Debata jak telewizja publiczna [2010-08-11 08:04]

avatar użytkownika dzierzba

Oglądałem wczoraj „Wiadomości”.

Poruszano tam także kilka innych tematów, ale w pierwszej kolejności pokazano tragedię powodzian oraz zaangażowaną całym sercem w sprawę neutralności światopoglądowej państwa młodą, dynamiczną i tylko przez przypadek akurat nawaloną i bluzgającą na wszystko i wszystkich młodą i dynamiczną inteligencję wielkomiejską. Przytoczono również odrobinę niepasującą do rzeczywistości archiwalną wypowiedź Premiera Milionów PolakówTM, że współpraca z Rosjanami w śledzie dotyczącym katastrofy smoleńskiej ma się świetnie.

Wszystkie te informacje miały jedną cechę wspólną – pejoratywny wydźwięk.

Wtedy pomyślałem, że skoro PO z SLD klepnęły już nową ustawę medialną i ta czeka tylko na pewny podpis nowego prezydenta, oglądam jedne z ostatnich, utrzymanych w takim tonie „Wiadomości”. Już niedługo uwolniona z rąk PiSowskich siepaczy i propagandystów telewizja publiczna wróci na słuszne tory obiektywizmu. Koniec z nihilistyczną, antyrządową propagandą. Dość perspektywy, która nie ujmuje wszystkich meandrów problemu i innych zawiłości.

Oczywiście bez przechyłu w drugą stronę.

Apolityczność mediów publicznych gwarantują przecież apolityczni fachowcy z apolitycznej Platformy i apolitycznego Sojuszu Lewicy Demokratycznej. Zresztą jakkolwiek by nie było, jedno jest pewne: Wszystko w tym celu, by Milionom PolakówTM oglądało się lepiej.

Pokrzepiony tą refleksją i pełen wiary w lepszą przyszłość, zmieniłem kanał na już od dawna obiektywny, niepubliczny.
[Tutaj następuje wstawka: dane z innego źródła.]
-- ==== Sys2Proof/Machine/Port.lean ====
section
/-! DEFINITION. The command port at the level of whole transactions (30_encoding.md R70, 00_scope.md R8): the model's
own fields `inbox` and `outbox` (log 2). -/

namespace Sys2Proof.Machine

/-- The oldest transaction delivered, and the state without it (20_memory.md R62: "in the order delivered"). -/
def takeTransaction (s : State) : Option (List Byte × State) :=
  match s.inbox with
  | [] => none
  | t :: rest => some (t, { s with inbox := rest })

/-- The host delivers a transaction, after those delivered before. -/
def deliver (t : List Byte) (s : State) : State := { s with inbox := s.inbox ++ [t] }

/-- A transaction put ahead of every other one. -/
def deliverFirst (t : List Byte) (s : State) : State := { s with inbox := t :: s.inbox }

end Sys2Proof.Machine
end

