-- ==== Sys2Proof/Laws/Walker.lean ====
section
/-! SUPPORT. What the walker does (42_decoder_ops.md R142, R143): walks compose, earlier output stays first, and the
walk along the code of a symbol emits that symbol and ends at the root. -/

namespace Sys2Proof.Machine

theorem walkBits_append (ts : Store Node) (w : Walker) (as bs : List Bool) :
    walkBits ts w (as ++ bs) = (walkBits ts w as).bind fun w' => walkBits ts w' bs := by
  induction as generalizing w with
  | nil => rfl
  | cons a as ih =>
    simp only [List.cons_append, walkBits]
    cases walk1 ts w a with
    | none => rfl
    | some w' => exact ih w'

/-- The symbols emitted before stay first. -/
theorem walk1_out (ts : Store Node) (d : Index) (pre out : List Byte) (b : Bool) :
    walk1 ts { dcur := d, out := pre ++ out } b =
      (walk1 ts { dcur := d, out := out } b).map fun w => { w with out := pre ++ w.out } := by
  unfold walk1
  simp only
  cases readNode ts d with
  | invalid => rfl
  | leaf sym => cases b <;> simp
  | internal c0 c1 => cases h : readNode ts (childOf b c0 c1) <;> simp [h]

theorem walkBits_out (ts : Store Node) (d : Index) (pre out : List Byte) (bs : List Bool) :
    walkBits ts { dcur := d, out := pre ++ out } bs =
      (walkBits ts { dcur := d, out := out } bs).map fun w => { w with out := pre ++ w.out } := by
  induction bs generalizing d out with
  | nil => rfl
  | cons b bs ih =>
    simp only [walkBits, walk1_out ts d pre out b]
    cases walk1 ts { dcur := d, out := out } b with
    | none => rfl
    | some w => exact ih w.dcur w.out

/-- Each bit emits at most one symbol (42_decoder_ops.md R143). -/
theorem walk1_length {ts : Store Node} {w w' : Walker} {b : Bool} (h : walk1 ts w b = some w') :
    w'.out.length ≤ w.out.length + 1 := by
  unfold walk1 at h
  split at h
  · cases h
  · split at h
    · cases h
    · cases h; simp
  · split at h
    · cases h
    · cases h; simp
    · cases h; simp

theorem walkBits_length {ts : Store Node} {w w' : Walker} {bs : List Bool} (h : walkBits ts w bs = some w') :
    w'.out.length ≤ w.out.length + bs.length := by
  induction bs generalizing w with
  | nil => cases h; simp
  | cons b bs ih =>
    simp only [walkBits] at h
    cases h1 : walk1 ts w b with
    | none => rw [h1] at h; cases h
    | some v =>
      rw [h1] at h
      have := ih h
      have := walk1_length h1
      simp only [List.length_cons]
      omega

/-- After a step the walk is at the root or on an internal node (10_state.md R29). -/
theorem walk1_dcur {ts : Store Node} {w w' : Walker} {b : Bool} (h : walk1 ts w b = some w') :
    w'.dcur = root ∨ w'.dcur = w.dcur ∨ ∃ c0 c1, readNode ts w'.dcur = .internal c0 c1 := by
  unfold walk1 at h
  split at h
  · cases h
  · split at h
    · cases h
    · cases h; exact .inr (.inl rfl)
  · split at h
    · cases h
    · cases h; exact .inl rfl
    · rename_i hn; cases h; exact .inr (.inr ⟨_, _, hn⟩)

theorem walkBits_dcur {ts : Store Node} {w w' : Walker} {bs : List Bool} (h : walkBits ts w bs = some w')
    (hw : w.dcur = root ∨ ∃ c0 c1, readNode ts w.dcur = .internal c0 c1) :
    w'.dcur = root ∨ ∃ c0 c1, readNode ts w'.dcur = .internal c0 c1 := by
  induction bs generalizing w with
  | nil => cases h; exact hw
  | cons b bs ih =>
    simp only [walkBits] at h
    cases h1 : walk1 ts w b with
    | none => rw [h1] at h; cases h
    | some v =>
      rw [h1] at h
      apply ih h
      rcases walk1_dcur h1 with h2 | h2 | h2
      · exact .inl h2
      · rw [h2]; exact hw
      · exact .inr h2

theorem walk1_internal {ts : Store Node} {i c0 c1 : Index} {out : List Byte} {b : Bool}
    (h : readNode ts i = .internal c0 c1) :
    walk1 ts { dcur := i, out := out } b =
      match readNode ts (childOf b c0 c1) with
      | .invalid => none
      | .leaf sym => some { dcur := root, out := out ++ [sym] }
      | .internal _ _ => some { dcur := childOf b c0 c1, out := out } := by
  unfold walk1
  simp only [h]
  all_goals rfl

/-- The walk along a path from a node down to a leaf emits the leaf's symbol and returns to the root. -/
theorem walkBits_path {ts : Store Node} {i j : Index} {sym : Symbol} {b : Bool} {path : List Bool} (out : List Byte)
    (h : follow ts i (b :: path) = some j) (hj : readNode ts j = .leaf sym) :
    walkBits ts { dcur := i, out := out } (b :: path) = some { dcur := root, out := out ++ [sym] } := by
  induction path generalizing i b with
  | nil =>
    unfold follow at h
    split at h
    · rename_i c0 c1 hi
      cases h
      simp only [walkBits, walk1_internal hi, hj]
    · cases h
    · cases h
  | cons b' path ih =>
    unfold follow at h
    split at h
    · rename_i c0 c1 hi
      have hchild : ∃ d0 d1, readNode ts (childOf b c0 c1) = .internal d0 d1 := by
        unfold follow at h
        split at h
        · exact ⟨_, _, ‹_›⟩
        · cases h
        · cases h
      obtain ⟨d0, d1, hd⟩ := hchild
      rw [walkBits, walk1_internal hi, hd]
      exact ih h
    · cases h
    · cases h

/-- The walk along `code_TS(sym)` from the root emits `sym` and ends at the root (10_state.md R40). -/
theorem walkBits_code {ts : Store Node} {sym : Symbol} {c : Code} (out : List Byte) (h : IsCodeOf ts sym c) :
    walkBits ts { dcur := root, out := out } c = some { dcur := root, out := out ++ [sym] } := by
  unfold IsCodeOf at h
  split at h
  · rename_i hr
    subst h
    simp [walkBits, walk1, hr]
  · rename_i hr
    obtain ⟨i, hf, hi⟩ := h
    cases c with
    | nil => cases hf; exact absurd hi hr
    | cons b path => exact walkBits_path out hf hi

/-- The walk along the codes of symbols, one after the other, emits the symbols. -/
theorem walkBits_codes {ts : Store Node} (pairs : List (Symbol × Code)) (out : List Byte)
    (h : ∀ e ∈ pairs, IsCodeOf ts e.1 e.2) :
    walkBits ts { dcur := root, out := out } (pairs.map Prod.snd).flatten =
      some { dcur := root, out := out ++ pairs.map Prod.fst } := by
  induction pairs generalizing out with
  | nil => simp [walkBits]
  | cons e rest ih =>
    simp only [List.map_cons, List.flatten_cons, walkBits_append, walkBits_code out (h e (by simp)), Option.bind_some]
    rw [ih _ (fun e' he' => h e' (by simp [he']))]
    simp

theorem follow_append (ts : Store Node) (i : Index) (p q : List Bool) :
    follow ts i (p ++ q) = (follow ts i p).bind fun j => follow ts j q := by
  induction p generalizing i with
  | nil => rfl
  | cons b p ih =>
    simp only [List.cons_append, follow]
    cases readNode ts i with
    | invalid => rfl
    | leaf sym => rfl
    | internal c0 c1 => exact ih _

/-- One more child choice. -/
theorem follow_snoc {ts : Store Node} {i j c0 c1 : Index} {p : List Bool} (b : Bool) (h : follow ts i p = some j)
    (hj : readNode ts j = .internal c0 c1) : follow ts i (p ++ [b]) = some (childOf b c0 c1) := by
  rw [follow_append, h, Option.bind_some]
  simp [follow, hj]

/-- What a walk that stands on no leaf, at the end of a path from the root has read: codes of the symbols it
emits, then a path from the root to where it stands. -/
theorem walkBits_reads {ts : Store Node} (hroot : ∀ sym, readNode ts root ≠ .leaf sym) {w w' : Walker}
    (hw : ∀ sym, readNode ts w.dcur ≠ .leaf sym) {path bits : List Bool} (hp : follow ts root path = some w.dcur)
    (h : walkBits ts w bits = some w') :
    ∃ (pairs : List (Symbol × Code)) (path' : List Bool), w'.out = w.out ++ pairs.map Prod.fst ∧
      path ++ bits = (pairs.map Prod.snd).flatten ++ path' ∧ (∀ e ∈ pairs, IsCodeOf ts e.1 e.2) ∧
      follow ts root path' = some w'.dcur := by
  induction bits generalizing w path with
  | nil => cases h; exact ⟨[], path, by simp, by simp, by simp, hp⟩
  | cons b bits ih =>
    simp only [walkBits] at h
    cases h1 : walk1 ts w b with
    | none => rw [h1] at h; cases h
    | some v =>
      rw [h1] at h
      simp only at h
      unfold walk1 at h1
      split at h1
      · cases h1
      · rename_i sym hn
        exact absurd hn (hw sym)
      · rename_i c0 c1 hn
        have hs := follow_snoc b hp hn
        split at h1
        · cases h1
        · rename_i sym hm
          cases h1
          obtain ⟨pairs, path', ho, hb, hc, hf⟩ := ih (w := { dcur := root, out := w.out ++ [sym] }) (hw := hroot) (path := []) rfl h
          refine ⟨(sym, path ++ [b]) :: pairs, path', by simp [ho], ?_, ?_, hf⟩
          · simp only [List.nil_append] at hb
            simp [hb]
          · intro e he
            rcases List.mem_cons.mp he with he | he
            · subst he
              simp only [IsCodeOf, hroot sym, if_false]
              exact ⟨_, hs, hm⟩
            · exact hc e he
        · cases h1
          obtain ⟨pairs, path', ho, hb, hc, hf⟩ := ih (fun sym => by rename_i hm; simp [hm]) hs h
          exact ⟨pairs, path', ho, by rw [← hb]; simp, hc, hf⟩

/-- In a well-formed image with an internal root only the empty path leads from the root to the root. -/
theorem path_to_root {ts : Store Node} (h : WellFormedImage ts) {path : List Bool} (hp : follow ts root path = some root) :
    path = [] := h.onePath path [] root hp rfl

/-- A walk of a well-formed image from root to root has read the codes of the symbols it emits, in order
(42_decoder_ops.md R146, R149). -/
theorem walkBits_root_iff {ts : Store Node} (h : WellFormedImage ts) (bits : List Bool) (syms : List Symbol) :
    walkBits ts { dcur := root, out := [] } bits = some { dcur := root, out := syms } ↔
      ∃ pairs : List (Symbol × Code), pairs.map Prod.fst = syms ∧ (pairs.map Prod.snd).flatten = bits ∧
        ∀ e ∈ pairs, IsCodeOf ts e.1 e.2 := by
  constructor
  · intro hw
    by_cases hr : ∃ sym, readNode ts root = .leaf sym
    · obtain ⟨sym, hr⟩ := hr
      have key : ∀ (bits : List Bool) (out : List Byte) (w : Walker),
          walkBits ts { dcur := root, out := out } bits = some w →
          bits = List.replicate bits.length false ∧ w.out = out ++ List.replicate bits.length sym := by
        intro bits
        induction bits with
        | nil => intro out w hw; cases hw; simp
        | cons b bits ih =>
          intro out w hw
          simp only [walkBits, walk1, hr] at hw
          cases b
          · simp only [Bool.false_eq_true, if_false] at hw
            obtain ⟨h1, h2⟩ := ih _ _ hw
            refine ⟨by rw [List.length_cons, List.replicate_succ, ← h1], ?_⟩
            rw [h2, List.length_cons, List.replicate_succ]
            simp
          · simp at hw
      obtain ⟨h1, h2⟩ := key bits [] _ hw
      refine ⟨List.replicate bits.length (sym, singleCode), by simpa using h2.symm, ?_, ?_⟩
      · rw [List.map_replicate, List.flatten_replicate_singleton]
        exact h1.symm
      · intro e he
        obtain ⟨_, rfl⟩ := List.mem_replicate.mp he
        simp [IsCodeOf, hr]
    · have hroot : ∀ sym, readNode ts root ≠ .leaf sym := fun sym hs => hr ⟨sym, hs⟩
      obtain ⟨pairs, path', ho, hb, hc, hf⟩ :=
        walkBits_reads hroot (w := { dcur := root, out := [] }) hroot (path := []) rfl hw
      have := path_to_root h hf
      subst this
      exact ⟨pairs, by simpa using ho.symm, by simpa using hb.symm, hc⟩
  · rintro ⟨pairs, rfl, rfl, hc⟩
    simpa using walkBits_codes pairs [] hc

/-- `walkBits` is the fold of `walk1`, stopped at the first bit that raises. -/
theorem walkBits_foldlM (ts : Store Node) (w : Walker) (bits : List Bool) :
    walkBits ts w bits = bits.foldlM (fun v b => walk1 ts v b) w := by
  induction bits generalizing w with
  | nil => rfl
  | cons b bits ih =>
    simp only [walkBits, List.foldlM_cons]
    cases h : walk1 ts w b with
    | none => rfl
    | some v => simp [ih]

/-- The first bits of a byte, bit 7 first. -/
theorem msbBits_take (held : Byte) (k : Nat) (hk : k ≤ 8) :
    (msbBits held).take k = (List.range k).map fun j => held.getLsbD (7 - j) := by
  apply List.ext_getElem?
  intro j
  by_cases hj : j < k
  · rw [List.getElem?_take_of_lt hj, msbBits_getElem? _ _ (by omega)]
    simp [hj]
  · rw [List.getElem?_eq_none (by simp; omega), List.getElem?_eq_none (by simp; omega)]

/-- `consume` walks `B[7]`, `B[6]` and so on (42_decoder_ops.md R143). -/
theorem consume_eq (ts : Store Node) (w : Walker) (held : Byte) (k : Nat) (hk : k ≤ 8) :
    consume ts w held k = (List.range k).foldlM (fun v j => walk1 ts v (held.getLsbD (7 - j))) w := by
  rw [consume, walkBits_foldlM, msbBits_take _ _ hk, List.foldlM_map]

/-- `consume` emits at most one symbol per bit (42_decoder_ops.md R143). -/
theorem consume_length {ts : Store Node} {w v : Walker} {held : Byte} {k : Nat} (h : consume ts w held k = some v) :
    v.out.length ≤ w.out.length + k := by
  have := walkBits_length h
  simp at this
  omega

end Sys2Proof.Machine
end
Tam trwała dyskusja na temat krzyża oczywiście.

Jak zwykle opinie gości w studio były głęboko mądrze, pluralistycznie podzielone: jedni chcieliby krzyż usunąć od razu, drudzy utrzymywali, że można zrobić to później.

Przyznaję, że słuchałem tylko jednym uchem i zaciekawiłem się dopiero w momencie, gdy padło stwierdzenie o debacie publicznej. Że ta jest potrzebna, ale zamieszanie pod Pałacem Prezydenckim ją uniemożliwia. Że bez niej ani rusz, będziemy ciągle podzieleni niczym rozdarte sosny.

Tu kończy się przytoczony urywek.